---
title: "Calibrarion of Ordinal Posterior Predictions"
author: "Teemu Säilynoja"
date: "2023-02-04"
date-modified: "`r format(Sys.Date(), '%Y-%m-%d')`"
image: "../../docs/case_studies/ordinal/ordinal_files/figure-html/reliability-diagrams_1-1.svg"
format:
html:
toc: true
code-fold: true
code-tools: true
code-line-numbers: true
default-image-extension: svg
fig-format: svg
# knitr:
# opts_chunk:
# classes : "dark-light"
---
```{r}
#| label: options
#| code-summary: "Imports & options"
#| output: false
#| message: false
library ("bayesplot" )
library ("cmdstanr" )
library ("ggplot2" )
library ("khroma" )
library ("quartoExtra" )
# Source for the modified reliability plot
source ("../../code/helpers.R" )
good_theme <- bayesplot:: theme_default (base_family = "Sans" ) + theme (
axis.text = element_text (colour = "#666666" , size = 12 ),
axis.ticks = element_line (colour = "#666666" ),
title = element_text (colour = "#666666" , size = 16 ),
plot.subtitle = element_text (colour = "#666666" , size = 14 ),
legend.text = element_text (colour = "#666666" , size = 12 ),
legend.title = element_text (colour = "#666666" , size = 14 ),
axis.line = element_line (colour = "#666666" ))
theme_set (good_theme)
bayesplot_theme_set (good_theme)
color_scheme_set (scheme = c (unname (colour ("vibrant" )(7 )[c (3 ,2 ,5 ,4 ,1 ,6 )])))
scale_colour_discrete = scale_colour_vibrant
scale_fill_discrete = scale_fill_vibrant
# darkmode_theme_set(
# dark = ggthemes::theme_stata(scheme = "s1rcolor"),
# light = ggthemes::theme_stata(scheme = "s1color")
# )
SEED <- 236543
set.seed (SEED)
SAVE_FITS = TRUE
```
This notebook highlights posterior predictive visualizations when the
posterior predictive distribution is ordinal.
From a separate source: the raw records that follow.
-- ==== Sys2Proof/Laws/Exec.lean ====
section
/-! SUPPORT. The meaning of each instruction, one lemma for each arm of exec. -/

namespace Sys2Proof.Machine

section
variable (s : State)
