theorem stopNow_none (idle : x.stopDue = none ∨ s.residentAt asid sid = none) : stopNow asid sid s = s.orAsk s := by
  unfold stopNow State.attempt
  dsimp only
  rw [known]
  cases at' : s.residentAt asid sid with
  | none => rfl
  | some c =>
    dsimp only
    rw [idle.resolve_right (by rw [at']; exact Option.some_ne_none c)]

theorem stopNow_due {c n : Nat} (resident : s.residentAt asid sid = some c) (due : x.stopDue = some n) : stopNow asid sid s =
    s.orAsk (if s.mayLeave c && !(s.asks asid sid).any (· < n) then s.holdWatchdog c x else s) := by
  unfold stopNow State.attempt
  dsimp only
  rw [known, resident]
  dsimp only
  rw [due]

include began

theorem watchdogT1_before (early : (s.time.toNat - start) / 100 < (s.limits x).1 ∨ x.t1Done = true) :
    watchdogT1 asid sid s = stopNow asid sid s := by
  unfold watchdogT1
  rw [known]
  dsimp only
  rw [sinceUs_eq began, began, if_neg]
  rintro at'
  simp only [Option.isSome_some, Bool.true_and, Bool.and_eq_true, Bool.not_eq_true', decide_eq_true_eq] at at'
  exact early.elim (fun h => by omega) fun h => absurd (h.symm.trans at'.1) (by decide)

theorem watchdogT1_first (late : (s.limits x).1 ≤ (s.time.toNat - start) / 100) (first : x.t1Done = false) (lone : x.crew = none) :
    watchdogT1 asid sid s =
      stopNow asid sid ((s.event asid 3 (x.origin % 64) x.record ((s.residentAt asid sid).getD x.lastCore)).markT1 x) := by
  unfold watchdogT1
  rw [known]
  dsimp only
  rw [sinceUs_eq began, began, if_pos (by simp [first, late]), State.clockMates, lone]
  obtain ⟨named, numbered⟩ := strand_named known
  dsimp only [List.foldl_cons, List.foldl_nil]
  rw [named, numbered]

theorem watchdogT2_early (early : (s.time.toNat - start) / 100 < (s.limits x).2.1) : watchdogT2 asid sid s = s.orAsk s := by
  unfold watchdogT2 State.attempt
  dsimp only
  rw [known]
  dsimp only
  rw [sinceUs_eq began, began, if_pos (by simp [early])]

theorem watchdogT2_late (late : (s.limits x).2.1 ≤ (s.time.toNat - start) / 100) : watchdogT2 asid sid s = s.orAsk
    (if x.dying then s.killAll asid sid
    else (s.killAll asid sid).event asid 4 (x.origin % 64) x.record ((s.residentAt asid sid).getD x.lastCore)) := by
  unfold watchdogT2 State.attempt
  dsimp only
  rw [known]
  dsimp only
  rw [sinceUs_eq began, began, if_neg (by simpa using late)]

theorem watchdogT3_not (not : (s.time.toNat - start) / 100 < (s.limits x).2.2 ∨ x.dying = false ∨ x.t3Done = true) :
    watchdogT3 asid sid s = s.orAsk s := by
  unfold watchdogT3 State.attempt
  dsimp only
  rw [known]
  dsimp only
  rw [sinceUs_eq began, began, if_pos]
  simp only [Option.isNone_some, Bool.false_or, Bool.or_eq_true, Bool.not_eq_true', decide_eq_true_eq]
  exact not.elim .inr .inl

/-- The strand's third step has been taken. -/
def State.t3Marked (s : State) (asid sid : Nat) : State := s.modStrand asid sid (fun y => { y with t3Done := true })

theorem watchdogT3_fences (late : (s.limits x).2.2 ≤ (s.time.toNat - start) / 100) (dying : x.dying = true) (first : x.t3Done = false) :
    watchdogT3 asid sid s = s.orAsk ((State.fence (if x.record = 0 then s.t3Marked asid sid
      else (((s.t3Marked asid sid).completeRecord asid x.record x.origin true).map (·.1)).getD (s.t3Marked asid sid))
      ((s.residentAt asid sid).getD x.lastCore)).event asid 5 (x.origin % 64) x.record ((s.residentAt asid sid).getD x.lastCore)) := by
  unfold watchdogT3 State.attempt
  dsimp only
  rw [known]
  dsimp only
  rw [sinceUs_eq began, began, if_neg (by simp [dying, first, late])]
  rfl

end

end Sys2Proof.Machine

namespace Sys2Proof.Proofs
open Sys2Proof.Machine
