-- ==== Sys2Proof/Word.lean ====
section
/-! DEFINITION. The word types of the core (spec/00_scope.md R8, R10, R11): 8-bit bytes and registers,
16-bit index register, program counter and stack slots, 4-bit register selectors. Every value is unsigned. -/

namespace Sys2Proof

/-- An 8-bit cell or register (R8 `CELL_WIDTH`, R21). -/
abbrev Byte := BitVec 8

/-- A 16-bit value: an instruction word, `I`, `pc`, a stack slot (R24, R25, R26, R80). -/
abbrev Half := BitVec 16

/-- A register selector, the 4-bit fields x and y (R21, R81). -/
abbrev Reg := Fin 16

/-- VF, register 15, which is also the flag register (R22). -/
abbrev VF : Reg := 15

end Sys2Proof
end

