-- ==== Sys2Proof/Machine/IndexMemory.lean ====
section
/-! DEFINITION. The index register and memory transfers (spec/42_index_memory.md R140 to R146). -/

namespace Sys2Proof.Machine

/-- `Annn` (R140). -/
def execLdI (nnn : BitVec 12) (s : State) : Answer := advance (s.setI (addressOf nnn))

/-- `Fx1E`: wraps at 16 bits, VF not written (R141, D11). -/
def execAddI (x : Reg) (s : State) : Answer := advance (s.setI (s.I + (s.reg x).setWidth 16))

/-- `Fx29` (R142). -/
def execLdF (x : Reg) (s : State) : Answer := advance (s.setI (glyphAddress (s.reg x)))

/-- `Fx33` (R143). -/
def execLdB (x : Reg) (s : State) : Answer :=
  withRange .write 3 s (advance (s.storeBytes s.I.toNat (decimalDigits (s.reg x))))

/-- `Fx55`: I is not changed (R144, D20). -/
def execStoreRegs (x : Reg) (s : State) : Answer :=
  withRange .write (x.val + 1) s (advance (s.storeBytes s.I.toNat (s.regsThrough x)))

/-- `Fx65`: I is not changed (R145, D20). -/
def execLoadRegs (x : Reg) (s : State) : Answer :=
  withRange .read (x.val + 1) s (advance (s.setRegsThrough x s.bytesAtI))

end Sys2Proof.Machine
end

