/-- R143: `Fx33` stores hundreds, tens and units at I, I+1, I+2 and changes no other byte, register or `I`; with
I > 4093 it faults and writes nothing (D5). -/
def Obligations.StoresDecimalDigits : Prop :=
  EncodedAs 0xF0FF 0xF033 (fun w => .ldB (fieldX w)) ∧
  ∀ (x : Reg) (s : State) (v : Nat), v = (s.reg x).toNat →
    (s.I.toNat + 2 ≤ 4095 →
      ∃ t, Executes (.ldB x) s t (s.pc + 2) s.DT { base := s.I.toNat, len := 3 } ∧
        (t.byteAt s.I.toNat).toNat = v / 100 ∧ (t.byteAt (s.I.toNat + 1)).toNat = v / 10 % 10 ∧
        (t.byteAt (s.I.toNat + 2)).toNat = v % 10) ∧
    (4095 < s.I.toNat + 2 → Takes (.ldB x) s (.memoryOutOfRange .write (max s.I.toNat 4096) s.pc))

/-- R144: `Fx55` stores V0..Vx inclusive from I up and changes no other byte, register or `I`; a range that leaves
memory faults and writes nothing (D5, D20). -/
def Obligations.StoresRegisters : Prop :=
  EncodedAs 0xF0FF 0xF055 (fun w => .storeRegs (fieldX w)) ∧
  ∀ (x : Reg) (s : State),
    (s.I.toNat + x.val ≤ 4095 →
      ∃ t, Executes (.storeRegs x) s t (s.pc + 2) s.DT { base := s.I.toNat, len := x.val + 1 } ∧
        ∀ j : Reg, j ≤ x → t.byteAt (s.I.toNat + j.val) = s.reg j) ∧
    (4095 < s.I.toNat + x.val →
      Takes (.storeRegs x) s (.memoryOutOfRange .write (max s.I.toNat 4096) s.pc))

/-- R145: `Fx65` loads V0..Vx inclusive from I up and changes no other register, no byte and not `I`; a range that
leaves memory faults and loads nothing (D5, D20). -/
def Obligations.LoadsRegisters : Prop :=
  EncodedAs 0xF0FF 0xF065 (fun w => .loadRegs (fieldX w)) ∧
  ∀ (x : Reg) (s : State),
    (s.I.toNat + x.val ≤ 4095 →
      ∃ t, Executes (.loadRegs x) s t (s.pc + 2) s.DT { regs := (List.finRange 16).filter (fun j => j ≤ x) } ∧
        ∀ j : Reg, j ≤ x → t.reg j = s.byteAt (s.I.toNat + j.val)) ∧
    (4095 < s.I.toNat + x.val →
      Takes (.loadRegs x) s (.memoryOutOfRange .read (max s.I.toNat 4096) s.pc))

/-- R144 with R145 and R60: loading back what `Fx55` stored, after any change to the registers, restores V0..Vx and
leaves the others and memory alone. -/
def Obligations.LoadRestoresStoredRegisters : Prop :=
  ∀ (x : Reg) (s t : State) (regs : Vector Byte 16), exec (.storeRegs x) s = .next t → t.status = .running →
    s.status = .running →
    ∃ u, exec (.loadRegs x) { t with V := regs } = .next u ∧ (∀ j : Reg, j ≤ x → u.reg j = s.reg j) ∧
      (∀ j : Reg, x < j → u.reg j = regs[j]) ∧ u.mem = t.mem ∧ u.I = s.I

/-! ## Display -/

/-- R160: `00E0` clears all 2048 pixels and sets the draw flag, also when the screen was blank (D19); VF is not
written. -/
def Obligations.ClearDisplay : Prop :=
  EncodedAs 0xF0FF 0x00E0 (fun _ => .cls) ∧
  ∀ s : State, ∃ t, Executes .cls s t (s.pc + 2) s.DT { screen := true } ∧
    (∀ r c, t.pixel r c = false) ∧ t.drawFlag = true

/-- R161, R163: `Dxyn` flips exactly the pixels its sprite covers, wrapping on both axes, reports in VF whether one
went from 1 to 0, and sets the draw flag; n = 0 draws nothing and checks no range; a range that leaves memory faults
and changes nothing (D4, D5, D12, D19). When VF is a position operand under `Unspecified`, VF is a free byte instead
(log 9). -/
def Obligations.DrawFlipsTheSpritePixels : Prop :=
  EncodedAs 0xF000 0xD000 (fun w => .drw (fieldX w) (fieldY w) (fieldN w)) ∧
  ∀ (x y : Reg) (n : Nat) (s : State), n ≤ 15 →
    (n = 0 ∨ s.I.toNat + n - 1 ≤ 4095 →
      ∃ t, Executes (.drw x y n) s t (s.pc + 2) s.DT
          { regs := [VF], screen := true,
            draws := s.params.vfAlias = .unspecified ∧ (x = VF ∨ y = VF) } ∧
        (∀ r c, (Covers s x y n r c → t.pixel r c = !s.pixel r c) ∧
          (¬ Covers s x y n r c → t.pixel r c = s.pixel r c)) ∧
        t.drawFlag = true ∧
        (s.params.vfAlias = .sequential ∨ (x ≠ VF ∧ y ≠ VF) →
          ((∃ r c, Covers s x y n r c ∧ s.pixel r c = true) → t.reg VF = 1) ∧
          ((¬ ∃ r c, Covers s x y n r c ∧ s.pixel r c = true) → t.reg VF = 0)) ∧
        (s.params.vfAlias = .unspecified → x = VF ∨ y = VF →
          t.reg VF = Config.freeByte s.draws ∧ t.draws = s.draws + 1)) ∧
    (0 < n → 4095 < s.I.toNat + n - 1 →
      Takes (.drw x y n) s (.memoryOutOfRange .read (max s.I.toNat 4096) s.pc))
As shown below, the ordinal nature of the predictions allows us to use the
cumulative posterior predictive mass function to assess the calibration of the
posterior.
## Data set
Below, I use synthetic data generated from observations of $K$ Gaussians with
varying means.
$$\begin{align}
x_n &\sim \mathcal N\!\! \left(k, 0.5^2\right), &\text{for } n \in\{ 1,\dots,N\}\\
k &\sim \text{Categorical}(\theta_k),&\\
\theta_k &= \frac 1 K, &\text{for } k \in \{ 1, \dots, K\} .
\end{align}$$
```{r}
#| label: data_generation
#| code-summary: Data generation
K <- 5
N <- 1500
sigma <- .5
c <- sample (1 : K, N, replace = T)
x <- rnorm (N, c, sigma)
standata_gmm <- list (K = K,
N = N,
x = x,
y = c,
sigma = sigma)
```
```{r}
#| label: data_densities
#| dev.args :
#| bg: transparent
ggplot (data.frame (standata_gmm)) +
geom_density (aes (x = x,
colour = as.factor (y),
fill = as.factor (y),
group = as.factor (y)), alpha = .5 ) +
legend_none () +
xlab ("" ) + ylab ("" ) + ggtitle (paste ("The data" , sep = "" ))
```
## Model
The data is fit with two models, both structured to first normalize the data and
then fit a Gaussian Mixture Model with K = `r K`` mixture components with known variances.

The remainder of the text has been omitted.